## Exercise requirements
Write out only the opening lines of the entries, through the line with "(b.setCode c).phase = b.phase := rfl".

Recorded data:
-- ==== Sys2Proof/Laws/State.lean ====
section
/-!
SUPPORT. One lemma per field per update of the block and of the machine, true by rfl.
-/
namespace Sys2Proof.Machine

section
variable {p : Params} (b : Block p)

@[simp] theorem Block.setCode_ht (c : ResultCode) : (b.setCode c).ht = b.ht := rfl
@[simp] theorem Block.setCode_mode (c : ResultCode) : (b.setCode c).mode = b.mode := rfl
@[simp] theorem Block.setCode_code (c : ResultCode) : (b.setCode c).code = c := rfl
@[simp] theorem Block.setCode_err (c : ResultCode) : (b.setCode c).err = b.err := rfl
@[simp] theorem Block.setCode_corr (c : ResultCode) : (b.setCode c).corr = b.corr := rfl
@[simp] theorem Block.setCode_idx (c : ResultCode) : (b.setCode c).idx = b.idx := rfl
@[simp] theorem Block.setCode_dout (c : ResultCode) : (b.setCode c).dout = b.dout := rfl
@[simp] theorem Block.setCode_synd (c : ResultCode) : (b.setCode c).synd = b.synd := rfl
@[simp] theorem Block.setCode_phase (c : ResultCode) : (b.setCode c).phase = b.phase := rfl

@[simp] theorem Block.raise_ht (c : ResultCode) : (b.raise c).ht = b.ht := rfl
@[simp] theorem Block.raise_mode (c : ResultCode) : (b.raise c).mode = b.mode := rfl
@[simp] theorem Block.raise_code (c : ResultCode) : (b.raise c).code = c := rfl
@[simp] theorem Block.raise_err (c : ResultCode) : (b.raise c).err = b.err := rfl
@[simp] theorem Block.raise_corr (c : ResultCode) : (b.raise c).corr = b.corr := rfl
@[simp] theorem Block.raise_idx (c : ResultCode) : (b.raise c).idx = b.idx := rfl
@[simp] theorem Block.raise_dout (c : ResultCode) : (b.raise c).dout = b.dout := rfl
@[simp] theorem Block.raise_synd (c : ResultCode) : (b.raise c).synd = b.synd := rfl
@[simp] theorem Block.raise_phase (c : ResultCode) : (b.raise c).phase = b.phase := rfl

@[simp] theorem Block.writeRow_ht (i : Nat) (v : Vec p.r) : (b.writeRow i v).ht = b.ht.write i v := rfl
@[simp] theorem Block.writeRow_mode (i : Nat) (v : Vec p.r) : (b.writeRow i v).mode = b.mode := rfl
@[simp] theorem Block.writeRow_code (i : Nat) (v : Vec p.r) : (b.writeRow i v).code = b.code := rfl
@[simp] theorem Block.writeRow_err (i : Nat) (v : Vec p.r) : (b.writeRow i v).err = b.err := rfl
@[simp] theorem Block.writeRow_corr (i : Nat) (v : Vec p.r) : (b.writeRow i v).corr = b.corr := rfl
@[simp] theorem Block.writeRow_idx (i : Nat) (v : Vec p.r) : (b.writeRow i v).idx = b.idx := rfl
@[simp] theorem Block.writeRow_dout (i : Nat) (v : Vec p.r) : (b.writeRow i v).dout = b.dout := rfl
@[simp] theorem Block.writeRow_synd (i : Nat) (v : Vec p.r) : (b.writeRow i v).synd = b.synd := rfl
@[simp] theorem Block.writeRow_phase (i : Nat) (v : Vec p.r) : (b.writeRow i v).phase = b.phase := rfl

@[simp] theorem Block.setMode_ht (m : Mode) : (b.setMode m).ht = b.ht := rfl
@[simp] theorem Block.setMode_mode (m : Mode) : (b.setMode m).mode = m := rfl
@[simp] theorem Block.setMode_code (m : Mode) : (b.setMode m).code = b.code := rfl
@[simp] theorem Block.setMode_err (m : Mode) : (b.setMode m).err = b.err := rfl
@[simp] theorem Block.setMode_corr (m : Mode) : (b.setMode m).corr = b.corr := rfl
@[simp] theorem Block.setMode_idx (m : Mode) : (b.setMode m).idx = b.idx := rfl
@[simp] theorem Block.setMode_dout (m : Mode) : (b.setMode m).dout = b.dout := rfl
@[simp] theorem Block.setMode_synd (m : Mode) : (b.setMode m).synd = b.synd := rfl
@[simp] theorem Block.setMode_phase (m : Mode) : (b.setMode m).phase = b.phase := rfl

@[simp] theorem Block.setDout_ht (v : Vec p.n) : (b.setDout v).ht = b.ht := rfl
@[simp] theorem Block.setDout_mode (v : Vec p.n) : (b.setDout v).mode = b.mode := rfl
@[simp] theorem Block.setDout_code (v : Vec p.n) : (b.setDout v).code = b.code := rfl
@[simp] theorem Block.setDout_err (v : Vec p.n) : (b.setDout v).err = b.err := rfl
@[simp] theorem Block.setDout_corr (v : Vec p.n) : (b.setDout v).corr = b.corr := rfl
@[simp] theorem Block.setDout_idx (v : Vec p.n) : (b.setDout v).idx = b.idx := rfl
@[simp] theorem Block.setDout_dout (v : Vec p.n) : (b.setDout v).dout = v := rfl
@[simp] theorem Block.setDout_synd (v : Vec p.n) : (b.setDout v).synd = b.synd := rfl
@[simp] theorem Block.setDout_phase (v : Vec p.n) : (b.setDout v).phase = b.phase := rfl

@[simp] theorem Block.setResults_ht (S : Vec p.r) (e c : Bool) (x : BitVec 16) (v : Vec p.n) : (b.setResults S e c x v).ht = b.ht := rfl
@[simp] theorem Block.setResults_mode (S : Vec p.r) (e c : Bool) (x : BitVec 16) (v : Vec p.n) : (b.setResults S e c x v).mode = b.mode := rfl
@[simp] theorem Block.setResults_code (S : Vec p.r) (e c : Bool) (x : BitVec 16) (v : Vec p.n) : (b.setResults S e c x v).code = b.code := rfl
@[simp] theorem Block.setResults_err (S : Vec p.r) (e c : Bool) (x : BitVec 16) (v : Vec p.n) : (b.setResults S e c x v).err = e := rfl
@[simp] theorem Block.setResults_corr (S : Vec p.r) (e c : Bool) (x : BitVec 16) (v : Vec p.n) : (b.setResults S e c x v).corr = c := rfl
@[simp] theorem Block.setResults_idx (S : Vec p.r) (e c : Bool) (x : BitVec 16) (v : Vec p.n) : (b.setResults S e c x v).idx = x := rfl
@[simp] theorem Block.setResults_dout (S : Vec p.r) (e c : Bool) (x : BitVec 16) (v : Vec p.n) : (b.setResults S e c x v).dout = v := rfl
@[simp] theorem Block.setResults_synd (S : Vec p.r) (e c : Bool) (x : BitVec 16) (v : Vec p.n) : (b.setResults S e c x v).synd = S := rfl
@[simp] theorem Block.setResults_phase (S : Vec p.r) (e c : Bool) (x : BitVec 16) (v : Vec p.n) : (b.setResults S e c x v).phase = b.phase := rfl

@[simp] theorem Block.clear_ht : b.clear.ht = [] := rfl
@[simp] theorem Block.clear_mode : b.clear.mode = .correct := rfl
@[simp] theorem Block.clear_code : b.clear.code = b.code := rfl
@[simp] theorem Block.clear_err : b.clear.err = false := rfl
@[simp] theorem Block.clear_corr : b.clear.corr = false := rfl
@[simp] theorem Block.clear_idx : b.clear.idx = 0 := rfl
@[simp] theorem Block.clear_dout : b.clear.dout = 0 := rfl
@[simp] theorem Block.clear_synd : b.clear.synd = 0 := rfl
@[simp] theorem Block.clear_phase : b.clear.phase = b.phase := rfl

@[simp] theorem Block.setPhase_ht (ph : Phase p) : (b.setPhase ph).ht = b.ht := rfl
@[simp] theorem Block.setPhase_mode (ph : Phase p) : (b.setPhase ph).mode = b.mode := rfl
@[simp] theorem Block.setPhase_code (ph : Phase p) : (b.setPhase ph).code = b.code := rfl
@[simp] theorem Block.setPhase_err (ph : Phase p) : (b.setPhase ph).err = b.err := rfl
@[simp] theorem Block.setPhase_corr (ph : Phase p) : (b.setPhase ph).corr = b.corr := rfl
@[simp] theorem Block.setPhase_idx (ph : Phase p) : (b.setPhase ph).idx = b.idx := rfl
@[simp] theorem Block.setPhase_dout (ph : Phase p) : (b.setPhase ph).dout = b.dout := rfl
@[simp] theorem Block.setPhase_synd (ph : Phase p) : (b.setPhase ph).synd = b.synd := rfl
@[simp] theorem Block.setPhase_phase (ph : Phase p) : (b.setPhase ph).phase = ph := rfl

@[simp] theorem Block.reset_ht (p : Params) : (Block.reset p).ht = [] := rfl
@[simp] theorem Block.reset_mode (p : Params) : (Block.reset p).mode = .correct := rfl
@[simp] theorem Block.reset_code (p : Params) : (Block.reset p).code = .ok := rfl
@[simp] theorem Block.reset_err (p : Params) : (Block.reset p).err = false := rfl
@[simp] theorem Block.reset_corr (p : Params) : (Block.reset p).corr = false := rfl
@[simp] theorem Block.reset_idx (p : Params) : (Block.reset p).idx = 0 := rfl
@[simp] theorem Block.reset_dout (p : Params) : (Block.reset p).dout = 0 := rfl
@[simp] theorem Block.reset_synd (p : Params) : (Block.reset p).synd = 0 := rfl
@[simp] theorem Block.reset_phase (p : Params) : (Block.reset p).phase = .reset := rfl

end

section
variable (s : State) (b : Block s.params)

@[simp] theorem State.withBlk_params : (s.withBlk b).params = s.params := rfl
@[simp] theorem State.withBlk_blk : (s.withBlk b).blk = b := rfl
@[simp] theorem State.withBlk_inputs : (s.withBlk b).inputs = s.inputs := rfl
@[simp] theorem State.withBlk_cycle : (s.withBlk b).cycle = s.cycle := rfl

@[simp] theorem State.afterEdge_params : (s.afterEdge b).params = s.params := rfl
@[simp] theorem State.afterEdge_blk : (s.afterEdge b).blk = b := rfl
@[simp] theorem State.afterEdge_inputs : (s.afterEdge b).inputs = s.inputs.tail := rfl
@[simp] theorem State.afterEdge_cycle : (s.afterEdge b).cycle = s.cycle + 1 := rfl

@[simp] theorem State.committed_params : s.committed.params = s.params := rfl
@[simp] theorem State.committed_blk : s.committed.blk = s.blk.setPhase .idle := rfl
@[simp] theorem State.committed_inputs : s.committed.inputs = s.inputs.tail := rfl
@[simp] theorem State.committed_cycle : s.committed.cycle = s.cycle + 1 := rfl

/-- A second replacement of the block overrides the first. -/
@[simp] theorem State.withBlk_withBlk (c : Block s.params) : (s.withBlk b).withBlk c = s.withBlk c := rfl

/-- A commit after a command that left the block as `b` is the edge's own update with the phase IDLE. -/
theorem State.committed_withBlk : (s.withBlk b).committed = s.afterEdge (b.setPhase .idle) := rfl

end

end Sys2Proof.Machine
end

## Answer section
-- ==== Sys2Proof/Laws/State.lean ====
section
/-!
SUPPORT. One lemma per field per update of the block and of the machine, true by rfl.
-/
namespace Sys2Proof.Machine

section
variable {p : Params} (b : Block p)

@[simp] theorem Block.setCode_ht (c : ResultCode) : (b.setCode c).ht = b.ht := rfl
@[simp] theorem Block.setCode_mode (c : ResultCode) : (b.setCode c).mode = b.mode := rfl
@[simp] theorem Block.setCode_code (c : ResultCode) : (b.setCode c).code = c := rfl
@[simp] theorem Block.setCode_err (c : ResultCode) : (b.setCode c).err = b.err := rfl
@[simp] theorem Block.setCode_corr (c : ResultCode) : (b.setCode c).corr = b.corr := rfl
@[simp] theorem Block.setCode_idx (c : ResultCode) : (b.setCode c).idx = b.idx := rfl
@[simp] theorem Block.setCode_dout (c : ResultCode) : (b.setCode c).dout = b.dout := rfl
@[simp] theorem Block.setCode_synd (c : ResultCode) : (b.setCode c).synd = b.synd := rfl
@[simp] theorem Block.setCode_phase (c : ResultCode) : (b.setCode c).phase = b.phase := rfl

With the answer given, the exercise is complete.